Task statement
Output exactly the lines below, starting with the line that has "theorem State.writeLong_pinStream (s" and going on through the line that has "(s.writeLong hi lo p).mode", both included, and no other lines.
START Dataset extract
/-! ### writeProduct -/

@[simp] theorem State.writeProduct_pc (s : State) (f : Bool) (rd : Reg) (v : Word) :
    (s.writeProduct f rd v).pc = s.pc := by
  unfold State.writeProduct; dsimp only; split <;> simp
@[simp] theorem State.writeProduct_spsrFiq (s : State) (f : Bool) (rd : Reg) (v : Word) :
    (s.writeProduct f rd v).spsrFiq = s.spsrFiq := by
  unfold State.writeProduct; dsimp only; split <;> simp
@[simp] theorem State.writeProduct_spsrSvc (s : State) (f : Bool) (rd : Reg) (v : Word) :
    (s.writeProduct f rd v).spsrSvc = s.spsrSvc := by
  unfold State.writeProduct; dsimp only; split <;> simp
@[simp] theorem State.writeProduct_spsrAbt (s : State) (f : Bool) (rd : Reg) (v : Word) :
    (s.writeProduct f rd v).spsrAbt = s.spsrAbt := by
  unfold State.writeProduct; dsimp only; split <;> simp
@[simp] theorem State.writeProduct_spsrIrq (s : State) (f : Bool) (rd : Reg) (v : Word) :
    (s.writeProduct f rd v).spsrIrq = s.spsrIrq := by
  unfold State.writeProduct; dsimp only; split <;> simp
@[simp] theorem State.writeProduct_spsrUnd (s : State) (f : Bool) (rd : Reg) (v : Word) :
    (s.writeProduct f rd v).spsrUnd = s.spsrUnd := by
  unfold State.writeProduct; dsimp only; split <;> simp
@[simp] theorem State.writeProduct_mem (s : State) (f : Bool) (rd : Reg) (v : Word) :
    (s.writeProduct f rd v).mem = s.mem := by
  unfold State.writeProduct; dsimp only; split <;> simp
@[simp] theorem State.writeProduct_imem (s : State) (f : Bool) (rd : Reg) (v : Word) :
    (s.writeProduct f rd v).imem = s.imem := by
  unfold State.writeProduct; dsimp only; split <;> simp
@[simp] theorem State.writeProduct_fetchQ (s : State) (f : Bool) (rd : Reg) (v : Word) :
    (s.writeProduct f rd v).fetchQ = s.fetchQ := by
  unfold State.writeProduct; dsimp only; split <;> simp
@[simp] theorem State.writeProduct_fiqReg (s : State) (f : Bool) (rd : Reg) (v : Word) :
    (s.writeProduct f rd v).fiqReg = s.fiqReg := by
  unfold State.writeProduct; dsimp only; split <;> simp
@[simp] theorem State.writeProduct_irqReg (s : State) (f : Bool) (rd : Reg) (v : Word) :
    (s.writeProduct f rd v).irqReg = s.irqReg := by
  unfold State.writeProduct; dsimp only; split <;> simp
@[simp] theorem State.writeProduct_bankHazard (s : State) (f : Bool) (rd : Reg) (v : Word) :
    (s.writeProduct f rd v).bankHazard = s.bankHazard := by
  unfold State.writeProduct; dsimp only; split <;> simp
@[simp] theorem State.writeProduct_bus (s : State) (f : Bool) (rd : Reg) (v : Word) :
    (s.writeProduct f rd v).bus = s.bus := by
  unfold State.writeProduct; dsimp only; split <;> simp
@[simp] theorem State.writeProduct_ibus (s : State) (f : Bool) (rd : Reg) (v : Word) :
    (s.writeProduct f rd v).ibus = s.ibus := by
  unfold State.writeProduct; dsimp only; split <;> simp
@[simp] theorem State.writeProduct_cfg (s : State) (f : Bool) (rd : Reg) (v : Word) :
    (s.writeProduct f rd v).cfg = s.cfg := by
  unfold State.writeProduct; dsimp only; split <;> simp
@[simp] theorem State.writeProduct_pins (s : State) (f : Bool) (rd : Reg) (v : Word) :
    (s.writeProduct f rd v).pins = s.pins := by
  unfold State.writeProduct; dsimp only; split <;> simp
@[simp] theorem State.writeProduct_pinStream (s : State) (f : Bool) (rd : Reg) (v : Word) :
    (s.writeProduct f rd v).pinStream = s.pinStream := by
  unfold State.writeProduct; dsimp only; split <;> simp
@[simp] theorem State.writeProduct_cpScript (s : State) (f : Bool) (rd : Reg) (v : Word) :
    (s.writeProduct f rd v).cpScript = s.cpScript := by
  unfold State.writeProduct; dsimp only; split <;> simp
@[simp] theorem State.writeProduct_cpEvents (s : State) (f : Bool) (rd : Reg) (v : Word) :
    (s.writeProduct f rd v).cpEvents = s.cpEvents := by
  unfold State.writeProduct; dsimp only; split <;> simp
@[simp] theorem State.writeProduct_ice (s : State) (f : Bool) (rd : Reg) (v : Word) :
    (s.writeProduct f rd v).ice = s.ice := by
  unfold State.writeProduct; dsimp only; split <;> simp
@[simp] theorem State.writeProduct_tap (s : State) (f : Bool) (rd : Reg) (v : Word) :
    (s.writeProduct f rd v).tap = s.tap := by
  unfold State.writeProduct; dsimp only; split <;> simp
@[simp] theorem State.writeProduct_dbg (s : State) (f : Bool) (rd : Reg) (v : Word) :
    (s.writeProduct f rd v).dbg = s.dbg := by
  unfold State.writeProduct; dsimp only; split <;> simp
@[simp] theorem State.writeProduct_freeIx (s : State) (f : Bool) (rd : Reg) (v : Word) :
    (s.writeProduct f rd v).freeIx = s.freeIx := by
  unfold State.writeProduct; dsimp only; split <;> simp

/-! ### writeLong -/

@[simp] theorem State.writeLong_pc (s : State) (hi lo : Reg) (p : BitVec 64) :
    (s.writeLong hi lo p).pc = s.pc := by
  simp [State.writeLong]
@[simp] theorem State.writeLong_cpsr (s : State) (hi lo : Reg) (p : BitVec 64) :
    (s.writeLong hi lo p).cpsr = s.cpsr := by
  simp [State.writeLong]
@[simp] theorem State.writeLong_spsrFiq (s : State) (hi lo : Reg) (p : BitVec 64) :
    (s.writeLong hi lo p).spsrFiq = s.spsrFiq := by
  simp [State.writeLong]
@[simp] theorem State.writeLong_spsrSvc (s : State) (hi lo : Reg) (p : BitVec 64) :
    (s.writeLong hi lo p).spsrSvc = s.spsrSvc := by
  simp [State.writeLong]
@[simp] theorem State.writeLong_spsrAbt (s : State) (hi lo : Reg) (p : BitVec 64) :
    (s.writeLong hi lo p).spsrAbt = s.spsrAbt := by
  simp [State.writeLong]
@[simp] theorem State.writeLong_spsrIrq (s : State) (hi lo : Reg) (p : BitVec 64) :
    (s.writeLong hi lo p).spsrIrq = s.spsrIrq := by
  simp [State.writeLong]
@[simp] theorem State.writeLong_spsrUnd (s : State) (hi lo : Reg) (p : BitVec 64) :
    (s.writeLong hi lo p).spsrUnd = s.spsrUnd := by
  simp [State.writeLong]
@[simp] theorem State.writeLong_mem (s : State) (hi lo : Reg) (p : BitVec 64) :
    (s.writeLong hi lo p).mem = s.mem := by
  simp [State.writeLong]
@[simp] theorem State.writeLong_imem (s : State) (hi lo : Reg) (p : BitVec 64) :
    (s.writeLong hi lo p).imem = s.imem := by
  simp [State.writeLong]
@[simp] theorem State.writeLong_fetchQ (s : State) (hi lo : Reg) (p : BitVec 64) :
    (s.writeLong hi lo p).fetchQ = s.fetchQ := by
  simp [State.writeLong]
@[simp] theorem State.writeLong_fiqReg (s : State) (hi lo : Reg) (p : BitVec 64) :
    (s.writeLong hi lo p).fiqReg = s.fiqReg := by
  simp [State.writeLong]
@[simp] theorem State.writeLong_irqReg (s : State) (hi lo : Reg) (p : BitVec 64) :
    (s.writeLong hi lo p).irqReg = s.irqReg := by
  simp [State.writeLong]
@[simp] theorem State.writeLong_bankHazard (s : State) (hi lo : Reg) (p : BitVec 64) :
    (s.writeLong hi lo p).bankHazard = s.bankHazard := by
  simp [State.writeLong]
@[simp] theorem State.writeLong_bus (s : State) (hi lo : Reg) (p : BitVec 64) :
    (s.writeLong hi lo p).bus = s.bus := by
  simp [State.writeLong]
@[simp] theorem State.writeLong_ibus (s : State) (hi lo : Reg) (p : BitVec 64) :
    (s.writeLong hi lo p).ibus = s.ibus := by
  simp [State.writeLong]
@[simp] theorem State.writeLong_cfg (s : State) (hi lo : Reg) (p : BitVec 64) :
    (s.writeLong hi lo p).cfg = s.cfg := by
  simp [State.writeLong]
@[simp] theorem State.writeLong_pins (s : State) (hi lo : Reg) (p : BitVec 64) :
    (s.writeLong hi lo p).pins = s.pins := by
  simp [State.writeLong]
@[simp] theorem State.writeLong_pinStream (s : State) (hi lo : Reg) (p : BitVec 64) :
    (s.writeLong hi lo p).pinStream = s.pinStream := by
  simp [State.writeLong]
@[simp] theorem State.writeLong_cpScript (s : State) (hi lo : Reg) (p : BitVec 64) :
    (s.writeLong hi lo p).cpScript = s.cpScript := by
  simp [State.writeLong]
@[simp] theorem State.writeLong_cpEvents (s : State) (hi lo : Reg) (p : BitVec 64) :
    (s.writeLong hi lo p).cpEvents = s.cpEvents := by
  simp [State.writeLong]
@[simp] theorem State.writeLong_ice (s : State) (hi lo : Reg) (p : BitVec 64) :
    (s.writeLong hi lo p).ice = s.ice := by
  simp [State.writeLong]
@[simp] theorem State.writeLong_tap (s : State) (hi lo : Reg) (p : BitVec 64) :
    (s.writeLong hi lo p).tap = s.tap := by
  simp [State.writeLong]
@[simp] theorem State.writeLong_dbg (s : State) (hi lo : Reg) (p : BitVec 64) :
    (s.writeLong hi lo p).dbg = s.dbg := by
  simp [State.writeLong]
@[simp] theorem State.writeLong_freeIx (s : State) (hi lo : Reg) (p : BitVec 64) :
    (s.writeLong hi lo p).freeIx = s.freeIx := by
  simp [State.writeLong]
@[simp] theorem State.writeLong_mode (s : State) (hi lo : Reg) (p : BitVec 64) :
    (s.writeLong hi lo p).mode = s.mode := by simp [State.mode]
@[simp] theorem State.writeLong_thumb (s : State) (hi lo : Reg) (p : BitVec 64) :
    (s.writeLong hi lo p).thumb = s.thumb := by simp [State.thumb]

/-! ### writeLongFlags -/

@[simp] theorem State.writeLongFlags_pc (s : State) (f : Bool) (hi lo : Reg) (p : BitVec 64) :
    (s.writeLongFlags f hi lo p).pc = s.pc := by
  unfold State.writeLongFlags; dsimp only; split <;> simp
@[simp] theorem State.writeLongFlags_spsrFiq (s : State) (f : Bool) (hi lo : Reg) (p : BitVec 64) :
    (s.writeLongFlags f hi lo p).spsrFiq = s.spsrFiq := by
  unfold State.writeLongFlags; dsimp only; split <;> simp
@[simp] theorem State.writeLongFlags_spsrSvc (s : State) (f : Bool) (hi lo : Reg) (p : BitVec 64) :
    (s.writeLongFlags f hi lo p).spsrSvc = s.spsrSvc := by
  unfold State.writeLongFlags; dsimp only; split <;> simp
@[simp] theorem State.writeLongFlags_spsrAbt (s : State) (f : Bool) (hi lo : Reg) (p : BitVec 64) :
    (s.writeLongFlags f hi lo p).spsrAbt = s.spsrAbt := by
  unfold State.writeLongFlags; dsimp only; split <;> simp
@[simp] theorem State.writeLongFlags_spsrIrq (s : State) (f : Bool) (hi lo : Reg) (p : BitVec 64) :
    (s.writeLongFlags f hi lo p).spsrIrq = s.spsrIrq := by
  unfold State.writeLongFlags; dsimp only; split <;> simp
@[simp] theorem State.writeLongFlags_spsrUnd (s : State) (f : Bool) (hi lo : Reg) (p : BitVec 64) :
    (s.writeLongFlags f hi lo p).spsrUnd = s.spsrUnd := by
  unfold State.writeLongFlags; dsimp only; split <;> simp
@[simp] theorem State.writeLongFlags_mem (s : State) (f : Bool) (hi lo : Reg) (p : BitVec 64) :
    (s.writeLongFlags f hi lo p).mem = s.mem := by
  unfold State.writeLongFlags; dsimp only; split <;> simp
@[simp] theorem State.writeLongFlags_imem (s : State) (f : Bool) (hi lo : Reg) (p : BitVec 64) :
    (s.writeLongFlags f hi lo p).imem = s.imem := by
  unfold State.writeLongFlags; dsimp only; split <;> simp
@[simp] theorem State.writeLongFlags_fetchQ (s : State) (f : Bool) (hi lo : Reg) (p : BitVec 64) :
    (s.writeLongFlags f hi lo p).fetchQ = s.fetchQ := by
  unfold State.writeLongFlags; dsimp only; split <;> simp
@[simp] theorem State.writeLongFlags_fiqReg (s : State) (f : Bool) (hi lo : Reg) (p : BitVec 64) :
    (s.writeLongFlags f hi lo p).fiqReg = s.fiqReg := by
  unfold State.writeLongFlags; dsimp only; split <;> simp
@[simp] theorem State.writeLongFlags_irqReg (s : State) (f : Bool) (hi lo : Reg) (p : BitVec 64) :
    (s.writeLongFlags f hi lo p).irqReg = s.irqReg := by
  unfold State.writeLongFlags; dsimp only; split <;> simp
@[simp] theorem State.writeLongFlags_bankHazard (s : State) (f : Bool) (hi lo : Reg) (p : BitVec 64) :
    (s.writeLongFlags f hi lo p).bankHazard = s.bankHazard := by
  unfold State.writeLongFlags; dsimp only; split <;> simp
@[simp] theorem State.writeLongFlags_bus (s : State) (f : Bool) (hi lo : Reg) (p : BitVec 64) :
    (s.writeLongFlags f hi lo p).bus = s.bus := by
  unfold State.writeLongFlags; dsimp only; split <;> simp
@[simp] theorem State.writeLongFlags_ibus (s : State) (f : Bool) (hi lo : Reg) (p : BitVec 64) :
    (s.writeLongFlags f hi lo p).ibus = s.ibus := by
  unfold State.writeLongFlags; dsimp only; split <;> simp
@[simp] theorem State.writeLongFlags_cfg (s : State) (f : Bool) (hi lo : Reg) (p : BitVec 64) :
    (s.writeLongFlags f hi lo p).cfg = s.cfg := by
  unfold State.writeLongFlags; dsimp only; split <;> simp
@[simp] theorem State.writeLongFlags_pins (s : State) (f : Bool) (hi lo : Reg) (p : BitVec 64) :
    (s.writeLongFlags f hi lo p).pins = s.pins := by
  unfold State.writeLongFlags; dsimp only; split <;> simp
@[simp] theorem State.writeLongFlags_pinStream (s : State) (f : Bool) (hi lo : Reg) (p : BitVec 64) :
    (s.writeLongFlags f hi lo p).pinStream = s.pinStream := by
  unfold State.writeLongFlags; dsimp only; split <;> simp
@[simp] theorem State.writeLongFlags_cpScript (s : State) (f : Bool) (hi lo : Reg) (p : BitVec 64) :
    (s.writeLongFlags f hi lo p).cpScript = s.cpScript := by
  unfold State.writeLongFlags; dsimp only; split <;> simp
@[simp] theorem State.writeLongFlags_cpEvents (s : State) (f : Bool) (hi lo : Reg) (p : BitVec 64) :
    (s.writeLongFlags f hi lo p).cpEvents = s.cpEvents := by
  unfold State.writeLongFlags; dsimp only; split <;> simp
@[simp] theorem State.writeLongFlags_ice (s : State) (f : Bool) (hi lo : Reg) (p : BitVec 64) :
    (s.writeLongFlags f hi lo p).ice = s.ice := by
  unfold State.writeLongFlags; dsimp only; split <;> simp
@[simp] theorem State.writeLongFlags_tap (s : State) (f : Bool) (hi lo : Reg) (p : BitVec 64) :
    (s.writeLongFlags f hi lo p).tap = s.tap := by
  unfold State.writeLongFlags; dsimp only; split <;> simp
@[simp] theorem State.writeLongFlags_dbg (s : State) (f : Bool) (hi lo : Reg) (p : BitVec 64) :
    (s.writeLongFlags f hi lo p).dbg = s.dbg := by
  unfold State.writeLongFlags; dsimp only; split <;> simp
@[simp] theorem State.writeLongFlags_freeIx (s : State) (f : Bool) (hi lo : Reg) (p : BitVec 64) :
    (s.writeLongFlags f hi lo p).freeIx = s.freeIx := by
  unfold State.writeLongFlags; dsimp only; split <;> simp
END Dataset extract
Exercise output
@[simp] theorem State.writeLong_pinStream (s : State) (hi lo : Reg) (p : BitVec 64) :
    (s.writeLong hi lo p).pinStream = s.pinStream := by
  simp [State.writeLong]
@[simp] theorem State.writeLong_cpScript (s : State) (hi lo : Reg) (p : BitVec 64) :
    (s.writeLong hi lo p).cpScript = s.cpScript := by
  simp [State.writeLong]
@[simp] theorem State.writeLong_cpEvents (s : State) (hi lo : Reg) (p : BitVec 64) :
    (s.writeLong hi lo p).cpEvents = s.cpEvents := by
  simp [State.writeLong]
@[simp] theorem State.writeLong_ice (s : State) (hi lo : Reg) (p : BitVec 64) :
    (s.writeLong hi lo p).ice = s.ice := by
  simp [State.writeLong]
@[simp] theorem State.writeLong_tap (s : State) (hi lo : Reg) (p : BitVec 64) :
    (s.writeLong hi lo p).tap = s.tap := by
  simp [State.writeLong]
@[simp] theorem State.writeLong_dbg (s : State) (hi lo : Reg) (p : BitVec 64) :
    (s.writeLong hi lo p).dbg = s.dbg := by
  simp [State.writeLong]
@[simp] theorem State.writeLong_freeIx (s : State) (hi lo : Reg) (p : BitVec 64) :
    (s.writeLong hi lo p).freeIx = s.freeIx := by
  simp [State.writeLong]
@[simp] theorem State.writeLong_mode (s : State) (hi lo : Reg) (p : BitVec 64) :
    (s.writeLong hi lo p).mode = s.mode := by simp [State.mode]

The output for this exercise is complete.